-- ==== Sys2Proof/Laws/Management.lean ====
section
/-! SUPPORT. The requests: what each keeps as it is taken, answered or left waiting. -/

namespace Sys2Proof.Machine

open State (Calm Keeps)

/-! ### Answers -/

/-- A RESPONSE to a request that holds a place keeps the places taken: the one reserved is filled or given up (R187). -/
theorem State.respond_keeps (s : State) (r : Response) : s.Keeps noLines 1 (s.respond r) := by
  have hh : (s.respond r).reportsHeld = s.reportsHeld ++ [.response r] ∨ (s.respond r).reportsHeld = s.reportsHeld := by
    unfold State.respond
    dsimp only
    split
    · exact Or.inl (State.reportsHeld_pushReport _ (.response r))
    · exact Or.inr rfl
  have hr : (s.respond r).mgmt.reserved = s.mgmt.reserved - 1 := by
    unfold State.respond; dsimp only; split <;> rfl
  exact {
    pending := State.respond_pending s r
    links := State.respond_links s r
    requests := by unfold State.respond; dsimp only; split <;> rfl
    headWait := by unfold State.respond; dsimp only; split <;> rfl
    reserved := hr
    responses := fun b => by
      unfold State.responsesHeld
      rw [hr]
      rcases hh with e | e
      · rw [e, List.filter_append, List.length_append]
        simp only [List.filter_cons, Report.isResponse, List.filter_nil, ite_true, List.length_singleton]
        omega
      · rw [e]; omega
    events := fun b => by
      unfold State.eventsHeld at *
      rcases hh with e | e
      · rw [e, List.filter_append]; simpa [List.filter_cons, Report.isEvent] using b
      · rw [e]; exact b
    lists := fun c => by rw [State.channel, State.respond_capture]; exact le_refl _
    fifo := fun c => by rw [State.channel, State.respond_capture]; exact Nat.le_add_right _ _
    advice := fun b => by rw [State.respond_adviceOut]; exact b
    credits := fun b => by rw [State.respond_emitter]; exact b
    items := fun _ => by rw [State.respond_table]; exact From.refl Item.SameEntry.refl _
    memory := fun w => by rw [State.respond_mem]; exact w }

theorem State.answer_keeps (s : State) (q : QueuedRequest) (c : ResponseCode) : s.Keeps noLines 1 (s.answer q c) :=
  s.respond_keeps _

theorem State.answerDone_keeps (s : State) (q : QueuedRequest) (l : List Byte) : s.Keeps noLines 1 (s.answerDone q l) :=
  s.respond_keeps _

theorem State.answerDetail_keeps (s : State) (q : QueuedRequest) (c : ResponseCode) (d : Byte) (l : Byte × Byte × Byte) :
    s.Keeps noLines 1 (s.answerDetail q c d l) := s.respond_keeps _

/-! ### Requests answered as they are taken -/

theorem State.takeRun_keeps (s : State) (q : QueuedRequest) : s.Keeps noLines 1 (s.takeRun q) :=
  .of_ite (s.answer_keeps q _) (.of_ite (s.answer_keeps q _) (.of_ite (s.answer_keeps q _)
    ((s.changeMode_keeps _ _).after (State.answer_keeps _ _ _))))

theorem State.takePark_keeps (s : State) (q : QueuedRequest) : s.Keeps noLines 1 (s.takePark q) :=
  .of_ite (s.answer_keeps q _) (.of_ite (s.answer_keeps q _)
    ((s.applyPending_keeps.then_ (State.changeMode_keeps _ _ _)).after (State.answer_keeps _ _ _)))

theorem State.takeSettings_keeps (s : State) (q : QueuedRequest) (v : RunSettings) :
    s.Keeps noLines 1 (s.takeSettings q v) := by
  unfold State.takeSettings
  split
  · exact s.answer_keeps q _
  · split
    · exact s.answerDetail_keeps q _ _ _
    · have h : s.Keeps noLines 0 { s with mgmt := { s.mgmt with settings := v } } := { Keeps.refl s with }
      exact .of_ite (s.answerDetail_keeps q _ _ _) (.of_ite (s.answer_keeps q _) (h.after (State.answer_keeps _ _ _)))

theorem State.takeRegions_keeps (s : State) (q : QueuedRequest) (v : RegionFields) :
    s.Keeps noLines 1 (s.takeRegions q v) := by
  unfold State.takeRegions
  split
  · exact s.answer_keeps q _
  · split
    · exact s.answer_keeps q _
    · dsimp only
      split
      · exact s.answerDetail_keeps q _ _ _
      · have h : s.Keeps noLines 0 (s.replaceMap (regionMapOf v)) := { Keeps.refl s with }
        exact h.after (State.answerDone_keeps _ _ _)

theorem State.takeLoadOpen_keeps (s : State) (q : QueuedRequest) (n : Byte) (d : Half) :
    s.Keeps noLines 1 (s.takeLoadOpen q n d) := by
  unfold State.takeLoadOpen
  split
  · exact s.answer_keeps q _
  · refine .of_ite (s.answer_keeps q _) (.of_ite (s.answer_keeps q _) (.of_ite (s.answer_keeps q _) ?_))
    dsimp only
    exact ((State.modifyDir_keeps _ _ _).then_ (State.store_keeps _ _)).after (State.answer_keeps _ _ _)

theorem State.failLoad_keeps (s : State) (q : QueuedRequest) (l : OpenLoad) (f : LoadFailure) :
    s.Keeps noLines 1 (s.failLoad q l f) :=
  ((State.modifyDir_keeps _ _ _).then_ (State.store_keeps _ _)).after (State.answerDetail_keeps _ _ _ _ _)

theorem State.writeLoad_keeps (s : State) (q : QueuedRequest) (o : Half) (w : List Word) :
    s.Keeps noLines 1 (s.writeLoad q o w) := by
  unfold State.writeLoad
  split
  · exact s.answer_keeps q _
  · dsimp only
    refine Keeps.after ?_ (State.answerDone_keeps _ _ _)
    refine Keeps.then_ ?_ (State.store_keeps _ _)
    exact { Keeps.refl s with memory := fun w => Memory.wf_writeBytes w _ _ }

theorem State.endValidation_keeps (s : State) (q : QueuedRequest) (c : Word) :
    s.Keeps noLines 1 (s.endValidation q c) := by
  unfold State.endValidation
  split
  · exact s.answer_keeps q _
  · split
    · exact s.failLoad_keeps q _ _
    · dsimp only
      refine Keeps.after ?_ (State.answerDone_keeps _ _ _)
      exact (State.modifyDir_keeps _ _ _).then_ (State.store_keeps _ _)

theorem State.takeLoadAbandon_keeps (s : State) (q : QueuedRequest) : s.Keeps noLines 1 (s.takeLoadAbandon q) := by
  unfold State.takeLoadAbandon
  split
  · exact s.answer_keeps q _
  · exact ((State.modifyDir_keeps _ _ _).then_ (State.store_keeps _ _)).after (State.answer_keeps _ _ _)

theorem State.takeActivate_keeps (s : State) (q : QueuedRequest) (n : Byte) :
    s.Keeps noLines 1 (s.takeActivate q n) := by
  unfold State.takeActivate
  split
  · exact s.answer_keeps q _
  · split
    · exact (s.store_keeps _).after (State.answer_keeps _ _ _)
    · exact .of_ite ((s.applyActivation_keeps _).after (State.answer_keeps _ _ _))
        ((s.store_keeps _).after (State.answer_keeps _ _ _))
    · exact s.answer_keeps q _

theorem State.takeErase_keeps (s : State) (q : QueuedRequest) (n : Byte) : s.Keeps noLines 1 (s.takeErase q n) := by
  unfold State.takeErase
  split
  · exact s.answer_keeps q _
  · exact .of_ite (s.answer_keeps q _) ((s.modifyDir_keeps _ _).after (State.answer_keeps _ _ _))

theorem State.takeRelease_keeps (s : State) (q : QueuedRequest) (tag : Half) (form : Byte) :
    s.Keeps noLines 1 (s.takeRelease q tag form) := by
  unfold State.takeRelease
  split
  · exact s.answer_keeps q _
  · split
    · exact s.answer_keeps q _
    · refine .of_ite (s.answer_keeps q _) ?_
      dsimp only
      exact (Keeps.of_calm (Calm.foldl State.freeItem_calm _ s)).after (State.answerDone_keeps _ _ _)

theorem State.takeWithdraw_keeps (s : State) (q : QueuedRequest) (tag : Half) :
    s.Keeps noLines 1 (s.takeWithdraw q tag) := by
  unfold State.takeWithdraw
  split
  · exact s.answer_keeps q _
  · exact (Keeps.of_calm (s.cancelDispatch_calm _ _)).after (State.answer_keeps _ _ _)

theorem State.mem_of_itemByTag? {s : State} {tag : Half} {it : Item} (h : s.itemByTag? tag = some it) :
    it ∈ s.table.items ∧ it.tag = some tag :=
  ⟨List.mem_of_find?_eq_some h, by simpa using List.find?_some h⟩

theorem State.sameEntry_rerendered (s : State) (it : Item) (n : SetNo) (p : Nat) :
    (s.rerenderedItem it n p).SameEntry it := by
  unfold State.rerenderedItem
  exact (Item.later_evaluate _ _).sameEntry.trans { Item.SameEntry.refl it with }

theorem State.rerender_keeps {s : State} {it : Item} (h : it ∈ s.table.items) (n : SetNo) (p : Nat) :
    s.Keeps noLines 0 (s.rerender it n p) := by
  unfold State.rerender
  dsimp only
  refine Keeps.then_ ?_ (Keeps.of_calm ((State.releaseBinding_calm _ _).trans (State.placeRenditions_calm _ _ _)))
  refine Keeps.then_ ?_ (State.modifyDir_keeps _ _ _)
  have h1 : s.Keeps noLines 0 (s.modifyItem it.slot fun _ => s.rerenderedItem it n p) :=
    Keeps.modifyFound fun nd x hx => by
      have := State.item?_eq_of_mem nd h
      rw [this] at hx
      obtain rfl := Option.some.inj hx
      exact s.sameEntry_rerendered _ n p
  exact h1.then_ { Keeps.refl _ with }

theorem State.takeRerender_keeps (s : State) (q : QueuedRequest) (tag : Half) (p : Byte) :
    s.Keeps noLines 1 (s.takeRerender q tag p) := by
  unfold State.takeRerender
  split
  · exact s.answer_keeps q _
  · split
    · exact s.answer_keeps q _
    · rename_i it h
      refine .of_ite (s.answer_keeps q _) (.of_ite (s.answer_keeps q _) ?_)
      split
      · exact s.answer_keeps q _
      · exact .of_ite ((State.rerender_keeps (State.mem_of_itemByTag? h).1 _ _).after (State.answerDone_keeps _ _ _))
          (s.answer_keeps q _)

/-! ### The head of the queue -/

/-- A request taken: answered, or left waiting with nothing answered (R186). -/
def State.Takes (s : State) (x : State × HeadWait) : Prop := s.Keeps noLines (if x.2 = .nothing then 1 else 0) x.1

theorem State.Takes.answered {s t : State} (h : s.Keeps noLines 1 t) : s.Takes (t, .nothing) := h

theorem State.Takes.waiting {s t : State} {w : HeadWait} (h : s.Keeps noLines 0 t) (hw : w ≠ .nothing) :
    s.Takes (t, w) := by
  unfold State.Takes; rw [if_neg hw]; exact h

theorem State.takeRequest_takes (s : State) (q : QueuedRequest) : s.Takes (s.takeRequest q) := by
  unfold State.takeRequest
  split
  · exact .answered (s.takeRun_keeps q)
  · exact .answered (s.takePark_keeps q)
  · exact .answered (s.takeSettings_keeps q _)
  · exact .answered (s.takeRegions_keeps q _)
  · exact .answered (s.takeLoadOpen_keeps q _ _)
  · unfold State.takeLoadData
    split
    · exact .answered (s.answer_keeps q _)
    · split
      · exact .answered (s.answer_keeps q _)
      · split
        · exact .answered (s.failLoad_keeps q _ _)
        · split
          · exact .answered (s.failLoad_keeps q _ _)
          · exact .waiting (.refl s) (by decide)
  · unfold State.takeLoadClose
    split
    · exact .answered (s.answer_keeps q _)
    · split
      · exact .answered (s.failLoad_keeps q _ _)
      · split
        · exact .answered (s.failLoad_keeps q _ _)
        · exact .waiting (.refl s) (by decide)
  · exact .answered (s.takeLoadAbandon_keeps q)
  · exact .answered (s.takeActivate_keeps q _)
  · exact .answered (s.takeErase_keeps q _)
  · exact .answered (s.takeRelease_keeps q _ _)
  · exact .answered (s.takeWithdraw_keeps q _)
  · exact .answered (s.takeRerender_keeps q _ _)
  · unfold State.takePeek
    split
    · exact .answered (s.answer_keeps q _)
    · split
      · exact .answered (s.answer_keeps q _)
      · exact .waiting (.refl s) (by decide)
  · unfold State.takePoke
    split
    · exact .answered (s.answer_keeps q _)
    · split
      · exact .answered (s.answer_keeps q _)
      · exact .waiting (.refl s) (by decide)
  · unfold State.takeResetEngine
    dsimp only
    split
    · exact .waiting s.engineReset_keeps (by decide)
    · exact .answered (s.engineReset_keeps.after (State.answer_keeps _ _ _))

/-- Requests taken leave the links as they are. -/
theorem takeRequests_links (n : Nat) (s : State) : (takeRequests n s).links = s.links := by
  induction n generalizing s with
  | zero => rfl
  | succ n ih =>
    unfold takeRequests
    split
    · rename_i q _ _ _
      dsimp only
      have h := (s.takeRequest_takes q).links
      split
      · rw [ih]; exact h
      · exact h
    · rfl

theorem State.headAnswered_links (s : State) : s.headAnswered.links = s.links := takeRequests_links _ _

theorem State.finishReset_links (s : State) : s.finishReset.links = s.links := by
  unfold State.finishReset
  split
  · rename_i q _ _ _
    split
    · rfl
    · rw [State.headAnswered_links]; exact (s.answer_keeps q _).links
  · rfl

end Sys2Proof.Machine
end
------
TASK TO COMPLETE =>
The answer is every line in the data where the word "they" appears.

TASK OUTPUT =>
/-! ### Requests answered as they are taken -/
/-- Requests taken leave the links as they are. -/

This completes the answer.